Revenue is the most critical and mutual concern for any organization and its investors. It helps to assess the direction of the company and all the financial decisions are based on its projection. Typically there are two standards for revenue recognition via the Generally Accepted Accounting Principles (GAAP) and International Financial Reporting Standards (IFRS).
The both contradict a bit and have a room for improvement. The standards issued as ASU 2014-09 by FASB and IFRS 15, Revenue from Contracts with Customers, by the IASB gave converged guidelines in order to recognize revenue by the entities. This new guidance is regarded as a milestone in efforts to enhance the process of financial reporting.
Under the revenue recognition principle, the revenue isn’t recognized as revenue until unless earned. For example, if service has not been provided and the payment has been made in advance.
The amount received will be recorded as advance payment only when the service will be given it will be recorded as revenue. Another example to simplify the understanding is even the payment has not been made but the service has been provided the amount is deemed as revenue. This principle of value recognition is also called value recognition concept.
Breaking down the process the revenue is not recognized until it’s realized regardless of the payment. It’s only recorded when the services against it have been given.
The key difference between realization and recognition is that the former means to a conversion of non-cash resources like service or product for cash and the latter is about recording the cash received against such service or product as revenue.
This is a crucial accounting concept where revenue is recorded regardless of its receipt.
Different companies or industries have varying approaches to revenue recognition. When there is a long-term relationship between the client and service provider like in defense agreements or construction contracts which take minimally 5 to 10 years to complete the revenue is recorded in bits every time with the completion of the specific part of the job.
The other category of companies recognize revenue right the completion of manufacturing but before there are any actual sales made. Oil, mining, natural gas pipelines and agricultural companies use this mode of revenue recognition.
The last category of companies recognizes revenue once it’s been received. Most companies making installment sales use this method of revenue recognition.
Key Difference between US GAAP and IFRSs
Following are the detailed difference between the US GAAP and IFRSs mode of revenue recognition.
The US GAAP recognizes any payment under the revenue head only when it’s earned. The IFRS recognizes revenue at any event that ensures the flow of income to the business or any activity that will result in an increment of cash.
Definition of revenue
Paragraph 78 of FASB defines revenue as the increase in the inflow of assets of the company by rendering any service, manufacturing and delivering a product that stands as the central operation of the company.
Under the IFRS principle, revenue is recorded against any activity regarded as sales, rent, royalties, dividend or fees. It generally includes all economic benefits that a company earns during the course of its financial year.
Sale of goods
Under the GAAP principle, the revenue from sales is recognized only after the service is provided.
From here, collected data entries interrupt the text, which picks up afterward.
-- ==== Sys2Proof/Machine/Colour.lean ====
section
/-! DEFINITION. The colour-space converter CSC (45_color_converter.md): a command reads only its
word and writes only its response (R200). -/

namespace Sys2Proof.Machine

/-- R202: the packed YUV word of the channels `r`, `g`, `b`. -/
def rgbToYuv (r g b : Int) : Int :=
  packChannels (clamp8 (asr (77 * r + 150 * g + 29 * b + 128) 8))
    (clamp8 (asr (-43 * r - 85 * g + 128 * b + 128) 8 + 128))
    (clamp8 (asr (128 * r - 107 * g - 21 * b + 128) 8 + 128))

/-- R203: the packed RGB word of the channels `y`, `u`, `v`. The green term is floored first and
then subtracted. -/
def yuvToRgb (y u v : Int) : Int :=
  let d := u - 128
  let e := v - 128
  packChannels (clamp8 (y + asr (359 * e + 128) 8))
    (clamp8 (y - asr (88 * d + 183 * e + 128) 8))
    (clamp8 (y + asr (454 * d + 128) 8))

/-- `CSC.RGB2YUV rgb` (R202). -/
def execCscRgb2yuv (rgb : BitVec 32) (s : State) : Host.Outcome State Fault Refusal :=
  complete s (.ok (s, rgbToYuv (channel2 rgb) (channel1 rgb) (channel0 rgb)))

/-- `CSC.YUV2RGB yuv` (R203). -/
def execCscYuv2rgb (yuv : BitVec 32) (s : State) : Host.Outcome State Fault Refusal :=
  complete s (.ok (s, yuvToRgb (channel2 yuv) (channel1 yuv) (channel0 yuv)))

end Sys2Proof.Machine
end

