-- ==== Sys2Proof/Machine/Core.lean ====
section
/-! DEFINITION. The machine behind the host's interface. -/

def Sys2Proof.core : Host.Core :=
  { State := Sys2Proof.Machine.State, Fault := Sys2Proof.Machine.Fault,
    Refusal := Sys2Proof.Machine.Refusal, step := Sys2Proof.Machine.step,
    reset := Sys2Proof.Machine.State.reset }
end

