/-- A coding session whose decoder can still take a copy of the stream (R133). -/
structure State.Recording (s : State) (u : UnboundedCoder) : Prop extends s.Coding u where
  dec_ok : s.dec.buf.Ok s.cap

/-- A command that answers OK and only advances the encoder continues the session. -/
theorem State.Recording.advance {s t : State} {u u' : UnboundedCoder} {i : Instr} {is : List Instr}
    {x : Except Stop EncContext} (h : s.Recording u)
    (hexec : exec i s = complete s (x >>= fun e => .ok (s.setEnc e, 0)))
    (hx : ∀ e, x = .ok e → e.Holds s.cap u' ∧ EncFrame s.cap s.enc e) (hr : 128 ≤ u'.range)
    (hrun : execOk (i :: is) s = some t) : ∃ s', s'.Recording u' ∧ execOk is s' = some t := by
  obtain ⟨s1, v, hok, hrest⟩ := execOk_cons hexec hrun
  obtain ⟨e, he, hok⟩ := bind_eq_ok.1 hok
  obtain ⟨rfl, rfl⟩ := Prod.mk.inj (Except.ok.inj hok)
  obtain ⟨hholds, hframe⟩ := hx e he
  exact ⟨(s.setEnc e).respond .ok (u32 0), ⟨⟨hholds, hframe.phase.trans h.phase, hr⟩, h.dec_ok⟩, hrest⟩

/-- An item that is coded takes the unbounded coder through the item's decisions. -/
theorem State.Recording.put {s t : State} {u : UnboundedCoder} {x : Item} {is : List Instr}
    (h : s.Recording u) (hx : x.legal = true) (hrun : execOk (x.put :: is) s = some t) :
    ∃ s', s'.Recording (x.decisions.foldl UnboundedCoder.decide u) ∧ execOk is s' = some t := by
  have hr := UnboundedCoder.le_range_foldl h.range (Item.decisions_probability hx)
  cases x with
  | decision bit p =>
    have hp : p ≤ 255 := of_decide_eq_true hx
    exact h.advance (exec_encBool_of_active (p := p) h.phase (by omega) (by omega) bit)
      (fun e he => ⟨h.holds.encodeBool h.range hp he, encodeBool_frame he⟩) hr hrun
  | unsigned n v =>
    simp only [Item.legal, Bool.and_eq_true, decide_eq_true_eq] at hx
    obtain ⟨⟨h1, h32⟩, -⟩ := hx
    exact h.advance (exec_litPutu_of_active h.phase h1 h32 v)
      (fun e he => ⟨h.holds.putBits h.range he, putBits_frame he⟩) hr hrun
  | signed n v =>
    simp only [Item.legal, Bool.and_eq_true, decide_eq_true_eq] at hx
    obtain ⟨⟨⟨h1, h32⟩, -⟩, -⟩ := hx
    refine h.advance (exec_litPuts_of_active h.phase h1 h32 v) (fun e he => ?_) hr hrun
    obtain ⟨e1, hsign, hbits⟩ := bind_eq_ok.1 he
    have hr1 := UnboundedCoder.le_range_decide (bit := decide (v < 0)) (p := 128)
      (le_trans (by omega) h.range) (by omega)
    exact ⟨(h.holds.encodeBool h.range (by omega) hsign).putBits hr1 hbits,
      (encodeBool_frame hsign).trans (putBits_frame hbits)⟩

theorem State.Recording.puts : ∀ {items : List Item} {s t : State} {u : UnboundedCoder}
    {is : List Instr}, s.Recording u → (∀ x ∈ items, x.legal = true) →
    execOk (items.map Item.put ++ is) s = some t →
    ∃ s', s'.Recording ((items.flatMap Item.decisions).foldl UnboundedCoder.decide u) ∧
      execOk is s' = some t := by
  intro items
  induction items with
  | nil => exact fun h _ hrun => ⟨_, h, hrun⟩
  | cons x items ih =>
    intro s t u is h hlegal hrun
    obtain ⟨hx, hitems⟩ := List.forall_mem_cons.1 hlegal
    obtain ⟨s1, h1, hrest⟩ := h.put hx hrun
    rw [List.flatMap_cons, List.foldl_append]
    exact ih h1 hitems hrest

/-- R119, R133, R134: the finished stream, copied and loaded, lies in the coder's interval, and the
decoder stands at its start. -/
theorem State.Recording.load_stream {s t : State} {u : UnboundedCoder} (h : s.Recording u)
    (hrun : execOk [.encFinish, .decLdenc, .decInit] s = some t) :
    ∃ stream, u.Encloses stream ∧ stream.len ≤ t.cap ∧ t.dec = stream.started := by
  obtain ⟨s1, v, hok, hrest⟩ := execOk_cons (exec_encFinish_of_active h.phase) hrun
  obtain ⟨e, he, hok⟩ := bind_eq_ok.1 hok
  obtain ⟨rfl, rfl⟩ := Prod.mk.inj (Except.ok.inj hok)
  obtain ⟨hlen, hnumber⟩ := encFlush_stream h.holds he
  have hcap : e.len ≤ s.cap := by
    rcases encFlush_cases he with ⟨-, hroom, rfl⟩ | ⟨-, hroom, -, rfl⟩ <;> exact hroom
  obtain ⟨m, hcopy, -, hsame, -⟩ := copyBytes_spec e.buf h.dec_ok hcap
  rw [execOk_cons_of_ok (exec_decLdenc hcopy), execOk_cons_of_ok (exec_decInit hcap)] at hrest
  obtain rfl := Option.some.inj hrest
  refine ⟨DecContext.loaded { s.dec with buf := m } e.len, ?_, hcap, rfl⟩
  have hlow : (DecContext.loaded { s.dec with buf := m } e.len).bitPrefix (8 + u.shifts) = u.low :=
    DecContext.bitPrefix_of_finished hlen ((streamNumber_congr hsame).trans hnumber)
  have hrange := h.range
  rw [UnboundedCoder.Encloses, hlow]
  omega

/-! ### Reading an item back -/

/-- R153: reading `n` bits appends the low `n` bits of the number that was coded. -/
theorem DecContext.Replays.getBits {cap v : Nat} {stream : DecContext} : ∀ {n acc : Nat}
    {d : DecContext} {u : UnboundedCoder}, d.Replays cap stream u →
    ((bitDecisions v n).foldl UnboundedCoder.decide u).Encloses stream →
    ∃ d', getBits cap n acc d = .ok (acc * 2 ^ n + v % 2 ^ n, d') ∧
      d'.Replays cap stream ((bitDecisions v n).foldl UnboundedCoder.decide u) := by
  intro n
  induction n with
  | zero =>
    intro acc d u h _
    exact ⟨d, by simp [Machine.getBits, Nat.mod_one], h⟩
  | succ n ih =>
    intro acc d u h hin
    rw [bitDecisions_succ, List.foldl_cons] at hin ⊢
    have hr := UnboundedCoder.le_range_decide (bit := v.testBit n) (p := 128)
      (le_trans (by omega) h.range) (by omega)
    obtain ⟨d1, hbit, h1⟩ := h.decodeBool (by omega)
      (hin.of_foldl hr (bitDecisions_probability v n))
    obtain ⟨d', hbits, h'⟩ := ih (acc := acc * 2 + (v.testBit n).toNat) h1 hin
    refine ⟨d', ?_, h'⟩
    have hnumber : (acc * 2 + (v.testBit n).toNat) * 2 ^ n + v % 2 ^ n =
        acc * 2 ^ (n + 1) + v % 2 ^ (n + 1) := by
      rw [Nat.mod_pow_succ, Nat.toNat_testBit]
      ring
    rw [Machine.getBits, hbit, ← hnumber]
    exact hbits

theorem exec_decBool_of_ok {s : State} {p : Nat} {bit : Bool} {d : DecContext}
    (hphase : s.dec.phase = .decoding) (hp : p ≤ 255) (h : decodeBool s.cap p s.dec = .ok (bit, d)) :
    exec (.decBool p) s = .next ((s.setDec d).respond .ok (u32 bit.toNat)) := by
  simp only [exec, execDecBool,
    checkProbability_eq_ok.2 (by omega : 0 ≤ (p : Int) ∧ (p : Int) ≤ 255),
    checkDecoding_eq_ok.2 hphase, ok_bind, Int.toNat_natCast, h, complete_ok]

section GetCommands

variable {s : State} {n : Nat} (hphase : s.dec.phase = .decoding) (h1 : 1 ≤ n) (h32 : n ≤ 32)
include hphase h1 h32

theorem exec_litGetu_of_ok {v : Nat} {d : DecContext} (h : getBits s.cap n 0 s.dec = .ok (v, d)) :
    exec (.litGetu n) s = .next ((s.setDec d).respond .ok (u32 v)) := by
  simp only [exec, execLitGetu, checkNumBits_eq_ok.2 (by omega : 1 ≤ (n : Int) ∧ (n : Int) ≤ 32),
    checkDecoding_eq_ok.2 hphase, ok_bind, Int.toNat_natCast, h, complete_ok]

theorem exec_litGets_of_ok {neg : Bool} {m : Nat} {d d' : DecContext}
    (hsign : decodeBool s.cap 128 s.dec = .ok (neg, d))
    (hbits : getBits s.cap (n - 1) 0 d = .ok (m, d')) :
    exec (.litGets n) s =
      .next ((s.setDec d').respond .ok (u32 (if neg then -(m : Int) else m))) := by
  simp only [exec, execLitGets, checkNumBits_eq_ok.2 (by omega : 1 ≤ (n : Int) ∧ (n : Int) ≤ 32),
    checkDecoding_eq_ok.2 hphase, ok_bind, Int.toNat_natCast, hsign, hbits, complete_ok]

end GetCommands

/-- The command that reads an item back answers the item's value and stays beside the coder. -/
theorem DecContext.Replays.get {s : State} {stream : DecContext} {u : UnboundedCoder} {x : Item}
    (h : s.dec.Replays s.cap stream u) (hx : x.legal = true)
    (hin : (x.decisions.foldl UnboundedCoder.decide u).Encloses stream) :
    ∃ d rw, exec x.get s = .next ((s.setDec d).respond .ok rw) ∧ ⟨.ok, rw⟩ = x.answer ∧
      d.Replays s.cap stream (x.decisions.foldl UnboundedCoder.decide u) := by
  cases x with
  | decision bit p =>
    have hp : p ≤ 255 := of_decide_eq_true hx
    obtain ⟨d, hbit, hd⟩ := h.decodeBool hp hin
    exact ⟨d, _, exec_decBool_of_ok h.phase hp hbit, u32_bit bit, hd⟩
  | unsigned n v =>
    simp only [Item.legal, Bool.and_eq_true, decide_eq_true_eq] at hx
    obtain ⟨⟨h1, h32⟩, hv⟩ := hx
    obtain ⟨d, hbits, hd⟩ := h.getBits (acc := 0) hin
    rw [Nat.zero_mul, Nat.zero_add, Nat.mod_eq_of_lt hv] at hbits
    refine ⟨d, _, exec_litGetu_of_ok h.phase h1 h32 hbits, ?_, hd⟩
    rw [u32_natCast]
    rfl
  | signed n v =>
    have hv := natAbs_lt_of_legal hx
    simp only [Item.legal, Bool.and_eq_true, decide_eq_true_eq] at hx
    obtain ⟨⟨⟨h1, h32⟩, -⟩, -⟩ := hx
    rw [Item.decisions, List.foldl_cons] at hin ⊢
    have hr := UnboundedCoder.le_range_decide (bit := decide (v < 0)) (p := 128)
      (le_trans (by omega) h.range) (by omega)
    obtain ⟨d1, hsign, hd1⟩ := h.decodeBool (by omega)
      (hin.of_foldl hr (bitDecisions_probability _ _))
    obtain ⟨d, hbits, hd⟩ := hd1.getBits (acc := 0) hin
    rw [Nat.zero_mul, Nat.zero_add, Nat.mod_eq_of_lt hv] at hbits
    refine ⟨d, _, exec_litGets_of_ok h.phase h1 h32 hsign hbits, ?_, hd⟩
    have hvalue : (if decide (v < 0) then -(v.natAbs : Int) else v.natAbs) = v := by
      simp only [decide_eq_true_eq]
      split <;> omega
    rw [hvalue]
    rfl

theorem DecContext.Replays.gets {stream : DecContext} : ∀ {items : List Item} {s : State}
    {u : UnboundedCoder}, s.dec.Replays s.cap stream u → (∀ x ∈ items, x.legal = true) →
    ((items.flatMap Item.decisions).foldl UnboundedCoder.decide u).Encloses stream →
    ∃ t, execOk (items.map Item.get) s = some t ∧
      t.responses = s.responses ++ items.map Item.answer := by
  intro items
  induction items with
  | nil => exact fun _ _ _ => ⟨_, rfl, (List.append_nil _).symm⟩
  | cons x items ih =>
    intro s u h hlegal hin
    obtain ⟨hx, hitems⟩ := List.forall_mem_cons.1 hlegal
    rw [List.flatMap_cons, List.foldl_append] at hin
    have hr := UnboundedCoder.le_range_foldl h.range (Item.decisions_probability hx)
    obtain ⟨d, rw, hexec, hanswer, hd⟩ := h.get hx (hin.of_foldl hr (schema_probability hitems))
    obtain ⟨t, hrun, hanswers⟩ := ih (s := (s.setDec d).respond .ok rw) hd hitems hin
    refine ⟨t, (execOk_cons_of_ok hexec).trans hrun, ?_⟩
    rw [hanswers, State.respond_responses, hanswer, List.append_assoc]
    rfl

/-- Settles O45: the loaded stream lies in the interval that the coder ends with, so in every interval
before it, and each item is read back in turn. -/
theorem schemaRoundTrip : Obligations.SchemaRoundTrip := by
  intro s t items hinv hlegal hrun
  obtain ⟨s1, v, hok, hrest⟩ := execOk_cons (r := .ok (s.setEnc s.enc.fresh, 0)) rfl hrun
  obtain ⟨rfl, rfl⟩ := Prod.mk.inj (Except.ok.inj hok)
  have ⟨_, _, _, _, _, _, hdec⟩ := hinv
  have hfresh : ((s.setEnc s.enc.fresh).respond .ok (u32 0)).Recording UnboundedCoder.start :=
    ⟨hinv.coding_fresh.respond .ok (u32 0), hdec⟩
  obtain ⟨s2, hcoded, hfinish⟩ := hfresh.puts hlegal hrest
  obtain ⟨stream, hin, hlen, hstart⟩ := hcoded.load_stream hfinish
  have hreplays : t.dec.Replays t.cap stream UnboundedCoder.start :=
    hstart ▸ DecContext.started_replays hlen (hin.of_foldl (by decide) (schema_probability hlegal))
  exact hreplays.gets hlegal hin

end Sys2Proof.Machine

/-! The block commands and the transforms as their two passes (44_block_transforms.md R171 to
R184). -/

namespace Sys2Proof.Machine
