-- ==== Sys2Proof/Decode.lean ====
section
/-! DEFINITION. The command that a word spells by the bits of spec/opcode_table.json: the table gives no row any bits (every row's "fields" is empty and none has "fixed"), so no word spells a command. -/

namespace Sys2Proof

/-- No row of the opcode table carries bits: the LK512's commands are register writes, pin edges, entries of a batch
and internal events, not instruction words. -/
def decodeTableWord (_nbits _w : Nat) : Option Instr := none

end Sys2Proof
end

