-- ==== Sys2Proof/Machine/RegisterWrites.lean ====
section
/-! DEFINITION. The meanings of the register writes: HANDOVER, WORK_BASE_WRITE, RUN_SET, RUN_CLEAR, ABANDON, NOTICE_ENABLE_MASK_WRITE, NOTICE_CLEAR and IGNORED_REGISTER_WRITE. -/

namespace Sys2Proof.Machine

/-- HANDOVER (R150, R151). -/
def execHandover (id : BatchId) (value : Word) (env : Env) (s : State) : Host.Outcome State Fault Refusal :=
  .next (event env (withBoard (takeHandover id value)) s)

/-- WORK_BASE_WRITE (R147). -/
def execWorkBaseWrite (half : BaseHalf) (value : Word) (s : State) : Host.Outcome State Fault Refusal :=
  .next (event Env.plain (writeWorkBase half value) s)

/-- RUN_SET (R159). -/
def execRunSet (env : Env) (s : State) : Host.Outcome State Fault Refusal := .next (event env setRun s)

/-- RUN_CLEAR (R159). -/
def execRunClear (s : State) : Host.Outcome State Fault Refusal := .next (event Env.plain clearRun s)

/-- ABANDON (R160). -/
def execAbandon (env : Env) (s : State) : Host.Outcome State Fault Refusal :=
  .next (event env (withBoard takeAbandon) s)

/-- NOTICE_ENABLE_MASK_WRITE: the write of a whole word to CONTROL (R202, log entry 8). -/
def execNoticeEnableMaskWrite (control : ControlWrite) (s : State) : Host.Outcome State Fault Refusal :=
  .next (event control.env (writeControl control.value) s)

/-- NOTICE_CLEAR (R203). -/
def execNoticeClear (value : Word) (s : State) : Host.Outcome State Fault Refusal :=
  .next (event Env.plain (clearCauses value) s)

/-- IGNORED_REGISTER_WRITE: a write to IDENT or STATUS is ignored (R201). -/
def execIgnoredRegisterWrite (_register : ReadOnlyRegister) (_value : Word) (s : State) :
    Host.Outcome State Fault Refusal :=
  .next (event Env.plain id s)

end Sys2Proof.Machine
end

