-- ==== Sys2Proof/Certificates/Slice0/Obligations.lean ====
section
/-! DEFINITION. The statements for the provers. Each docstring names the rule or the section of spec/ that the statement formalises, or the log entry it rests on. A statement of how a command completes holds for every state that meets its hypotheses, reached or not. Where one is made of EventDone, EntryDone, EntryAbandoned, EntryBusFault or EventStopped, the place of the board writes among the writes of one event, and their order, is log entry 15. -/

open Sys2Proof Sys2Proof.Machine

/-! ## The machine as a whole -/

/-- A step takes the command at the front of the queue and runs it on the state with the rest of the queue. -/
def Obligations.StepRunsFrontCommand : Prop :=
  ∀ (c : Instr) (rest : List Instr) (s : State), s.pending = c :: rest → step s = exec c { s with pending := rest }

/-- With no command waiting, one millisecond of the timebase passes once start-up has ended, and nothing before (R60,
R62; that it is the empty queue's step, that its scrub step comes before its mark, and the order in which the mark
reaches the records, is log entry 6). The command PERIOD_MARK is the issue of a mark alone: it returns the period phase
to 0 and changes nothing else (R62; that the issue stands alone is log entry 7). While the engine is STARTING the
Renewal Clock issues nothing, so no timed event changes anything (R60; that such a command changes nothing is log entry
5). The order of the board writes is log entry 15. An issued mark is, at each of the 512 link slots ascending and then
at each of the 16 renewal records ascending, the event of its arrival there, with its own board writes (R62, R63, R92);
and each of these events is what its own command does. What begins and ends an event, and what a board write after it
adds where every access succeeds, is spelled out (R132). -/
def Obligations.TheTimebasePasses : Prop :=
  (∀ s : State, s.pending = [] →
     (s.timebaseRuns = false → step s = .next s) ∧
       (s.timebaseRuns = true → s.phase + 1 < s.settings.period →
         ∃ t, step s = .next t ∧ EventDone s t [] (setPhase (s.phase + 1) (scrub (beginEvent .plain s)))) ∧
       (s.timebaseRuns = true → s.settings.period ≤ s.phase + 1 →
         ∃ t, step s = .next t ∧ t.phase = 0 ∧
           t = endEvent (markEverywhere (setPhase 0 (withBoard scrub (beginEvent .plain s)))))) ∧
  (∀ s : State, s.resetn = true →
     (s.engine ≠ .starting → ∃ t, exec .periodMark s = .next t ∧ SilentDone s t { s with phase := 0 }) ∧
       (s.engine = .starting → ∀ c : Instr, isTimed c = true → ∃ t, exec c s = .next t ∧ SilentDone s t s)) ∧
  (∀ (env : Env) (s t : State),
     (s.timebaseRuns = true ↔ s.resetn = true ∧ s.engine ≠ .starting) ∧
       beginEvent env s = { s with bus := env.bus, noise := env.noise, posted := [] } ∧
       endEvent s = { s with bus := [], noise := [] } ∧ (∀ n, setPhase n s = { s with phase := n }) ∧
       (∀ body, withBoard body s = flushBoard s (body s)) ∧
       ((∀ o ∈ t.bus, o = .done) → flushBoard s t = t.wrote (boardWrites s t).length (boardWrites s t))) ∧
  (∀ s : State,
     let marked := (List.finRange 512).foldl (fun u k => flushBoard u (markLink k u)) s
     markEverywhere s = (List.finRange 16).foldl (fun u n => flushBoard u (markRecord n u)) marked) ∧
  (∀ (env : Env) (s : State) (k : Slot) (n : RecordNumber), s.timebaseRuns = true →
     let begun := beginEvent env s
     let event (c : Instr) (part : State → State) := exec c s = .next (endEvent (flushBoard begun (part begun)))
     event (.scrubStep env) scrub ∧ event (.periodMarkAtLink k env) (markLink k) ∧
       event (.periodMarkAtRenewalRecord n env) (markRecord n))

/-- Every command has an effect in every state; it leaves the command queue alone, and what the outside decides within an
event does not outlast it. While RESETN is low no command but a reset or a pin level changes anything: the model's
reading of R206, log entry 9. -/
def Obligations.EveryCommandCompletes : Prop :=
  (∀ (c : Instr) (s : State), ∃ t, exec c s = .next t ∧ t.pending = s.pending ∧
     (s.bus = [] → s.noise = [] → t.bus = [] ∧ t.noise = [])) ∧
  (∀ (c : Instr) (s : State), s.resetn = false → actsInReset c = false → exec c s = .next s)

/-- Each register, setting, base and table changes only under the commands that the spec names for it (R21, R26, R61, R62,
R131, R137, R147, R150, R202, R205, R206, R208). That a CONTROL write is one event, taken whole by the command of its mask
part, so that this command is a writer of what RUN, ABANDON and RESTART write, is log entry 8. The level of RESETN changes
under its own commands, and where RESETN falls within a command (log entry 9). -/
def Obligations.EachFieldHasItsWriters : Prop :=
  ∀ (c : Instr) (s t : State), exec c s = .next t →
    t.oneTimeStore = s.oneTimeStore ∧
      (!(c matches .resetnFall | .pinReset) → (∀ landed, .fall landed ∉ (envOf c).bus) → t.resetn = s.resetn) ∧
      (!(c matches .quiesceAssert .. | .quiesceRelease ..) → t.quiescePin = s.quiescePin) ∧
      (isReset c = false →
        (!(c matches .startUp ..) → t.settings = s.settings ∧ t.masterKey = s.masterKey) ∧
          (!(c matches .startUp .. | .quiesceAssert .. | .quiesceRelease ..) → t.quiesce = s.quiesce) ∧
          (!(c matches .noticeEnableMaskWrite ..) → t.mask = s.mask) ∧
          (!(c matches .workBaseWrite ..) → t.workBase = s.workBase) ∧
          (!(c matches .runSet .. | .noticeEnableMaskWrite ..) → t.boardBase = s.boardBase) ∧
          (!(c matches .scrubStep ..) → t.walkPosition = s.walkPosition) ∧
          (!(c matches .startUp .. | .periodMark | .restart .. | .noticeEnableMaskWrite ..) → t.phase = s.phase) ∧
          (!(c matches .setProfile ..) → t.profiles = s.profiles) ∧
          (!(c matches .enrol .. | .retire .. | .setLink ..) → t.branchMap = s.branchMap) ∧
          (!(c matches .handover .. | .restart .. | .noticeEnableMaskWrite ..) → t.clamped = s.clamped))

/-- When every access of host memory succeeds, host memory after a command is what the writes that the command posts
make of it, and no other byte changes; and every board slot that a command changes has been written, within that
command, with the bytes it shows after it (R132, R133, R134, R154). Where the 513 slots stand and what each shows (R147,
11.5): a VACANT link's slot is all zero, and every reserved byte is zero (R213). That an address past the last one goes
on at 0 is log entry 20. Each byte of the last write stands in host memory where that write put it, and every other byte
is as the writes before it left it. -/
def Obligations.HostMemoryAndBoardKeepUp : Prop :=
  (∀ (m : Memory) (ws : List HostWrite) (w : HostWrite),
     let all := applyWrites m (ws ++ [w])
     (w.bytes.length ≤ 2 ^ 64 → ∀ i, i < w.bytes.length →
       all.readByte (w.address + BitVec.ofNat 64 i).toNat = w.bytes[i]?) ∧
       ∀ x, ¬ w.covers x → all.readByte x = (applyWrites m ws).readByte x) ∧
  (∀ (c : Instr) (s t : State), s.resetn = true → cleanEnv (envOf c) → exec c s = .next t →
     (t.hostMem = applyWrites s.hostMem t.posted ∧
       ∀ x, (∀ w ∈ t.posted, ¬ w.covers x) → t.hostMem.readByte x = s.hostMem.readByte x) ∧
       boardShown s t) ∧
  (∀ (base : Address) (k : Nat), boardSlotAddress base k = base + BitVec.ofNat 64 (16384 + 32 * k)) ∧
  (∀ (s : State) (k : Slot),
     let l := s.link k
     let at_ (offset size value : Nat) := bytesAt (linkSlotBytes s k) offset size = leBytes size value
     let bit (offset i : Nat) := (ofLe (bytesAt (linkSlotBytes s k) offset 2)).testBit i
     (l.state = .vacant → linkSlotBytes s k = List.replicate 32 0) ∧
       (l.state ≠ .vacant →
         (linkSlotBytes s k).length = 32 ∧
           at_ 0 1 l.state.code ∧ at_ 1 1 ((if l.hostHold then 1 else 0) + (if l.supervisorHold then 2 else 0)) ∧
           at_ 2 1 l.renewal.code ∧ (s.recordOf k = none → at_ 3 1 0) ∧
           (∀ n, s.recordOf k = some n → at_ 3 1 s.records[n].attempt) ∧
           at_ 4 1 l.current.generation ∧ at_ 5 1 l.retiring.generation ∧ at_ 6 1 l.profile.val ∧ at_ 7 1 0 ∧
           (∀ i : Fin 9, bit 8 i = l.kinds[i].active ∧ bit 10 i = l.kinds[i].overflow ∧
             at_ (14 + 2 * i) 2 l.kinds[i].counter) ∧
           (∀ i, 9 ≤ i → bit 8 i = false ∧ bit 10 i = false) ∧
           (l.shopCodes = [] → at_ 12 2 0) ∧ ∀ c, l.shopCodes.head? = some c → at_ 12 2 c.code)) ∧
  (∀ s : State,
     let at_ (offset size value : Nat) := bytesAt (deviceSlotBytes s) offset size = leBytes size value
     let flag (i : Nat) := (ofLe (bytesAt (deviceSlotBytes s) 0 1)).testBit i
     (deviceSlotBytes s).length = 32 ∧ at_ 0 1 s.deviceFlags ∧
       flag 0 = s.device.settingsDefaulted ∧ flag 1 = s.device.noMaster ∧ flag 2 = s.device.randomFault ∧
       flag 3 = s.device.busFault ∧ flag 4 = s.device.noticesDropped ∧ flag 5 = s.device.unknownBranchOverflow ∧
       flag 6 = s.quiesce ∧ flag 7 = s.device.randomFault ∧ at_ 1 1 0 ∧
       at_ 2 1 (allRecordNumbers.filter fun n => s.records[n].state ≠ .free).length ∧ at_ 3 1 s.queue.length ∧
       at_ 4 2 (s.dueList.urgent.length + s.dueList.ordinary.length) ∧ at_ 6 2 s.device.unknownBranchCount ∧
       at_ 8 24 0)

/-- A fall of RESETN within a command: the accesses of host memory that were issued before it stand, and none is made after
it; the writes made are the first of those the whole command makes, and the device is held in reset (R206). Of the write
that the fall meets, bytes may have been issued when it is of an output buffer (`landed`; log entry 9). Where the command
makes no access that late, it is taken whole. The values that the reset after it gives where the spec gives none are log
entry 2. -/
def Obligations.ResetnFallEndsTheAccesses : Prop :=
  ∀ (c : Instr) (s t : State) (n landed : Nat), s.resetn = true → cleanEnv (envOf c) → exec c s = .next t →
    ∃ u, exec (withBus (List.replicate n .done ++ [.fall landed]) c) s = .next u ∧
      u.posted <+: t.posted ∧ u.posted.length ≤ n ∧ (u.resetn = false ∨ u = t) ∧
      (landed = 0 → u.hostMem = applyWrites s.hostMem u.posted) ∧
      (∀ x, (∀ w ∈ t.posted, ¬ w.covers x) → u.hostMem.readByte x = s.hostMem.readByte x) ∧
      exec .pinReset u = .next
        { State.reset with
          resetn := true, quiescePin := t.quiescePin, oneTimeStore := s.oneTimeStore, hostMem := u.hostMem,
          drawCount := u.drawCount, pending := s.pending }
Following are the conditions to get any income register as revenue
- There is an evidence of the arrangement ( the activity of sale).
- The exchange (delivery of the product or service) has been done.
- The price of the sale is predetermined and fixed.
Paragraph 78 of FASB Concepts Statement No. 6, Elements of Financial Statements, defines revenue as “inflows or other enhancements of assets of an entity or settlements of its liabilities (or a combination of both) from delivering or producing goods, rendering services, or other activities that constitute the entity’s ongoing major or central operations.”
The IFRS principle recognizes the sale of goods in the following conditions
- The ownership of the goods has been transferred.
- The entity has no control over the goods sold.
- There is a probability that the economic benefits will flow to the company with regards to the transaction.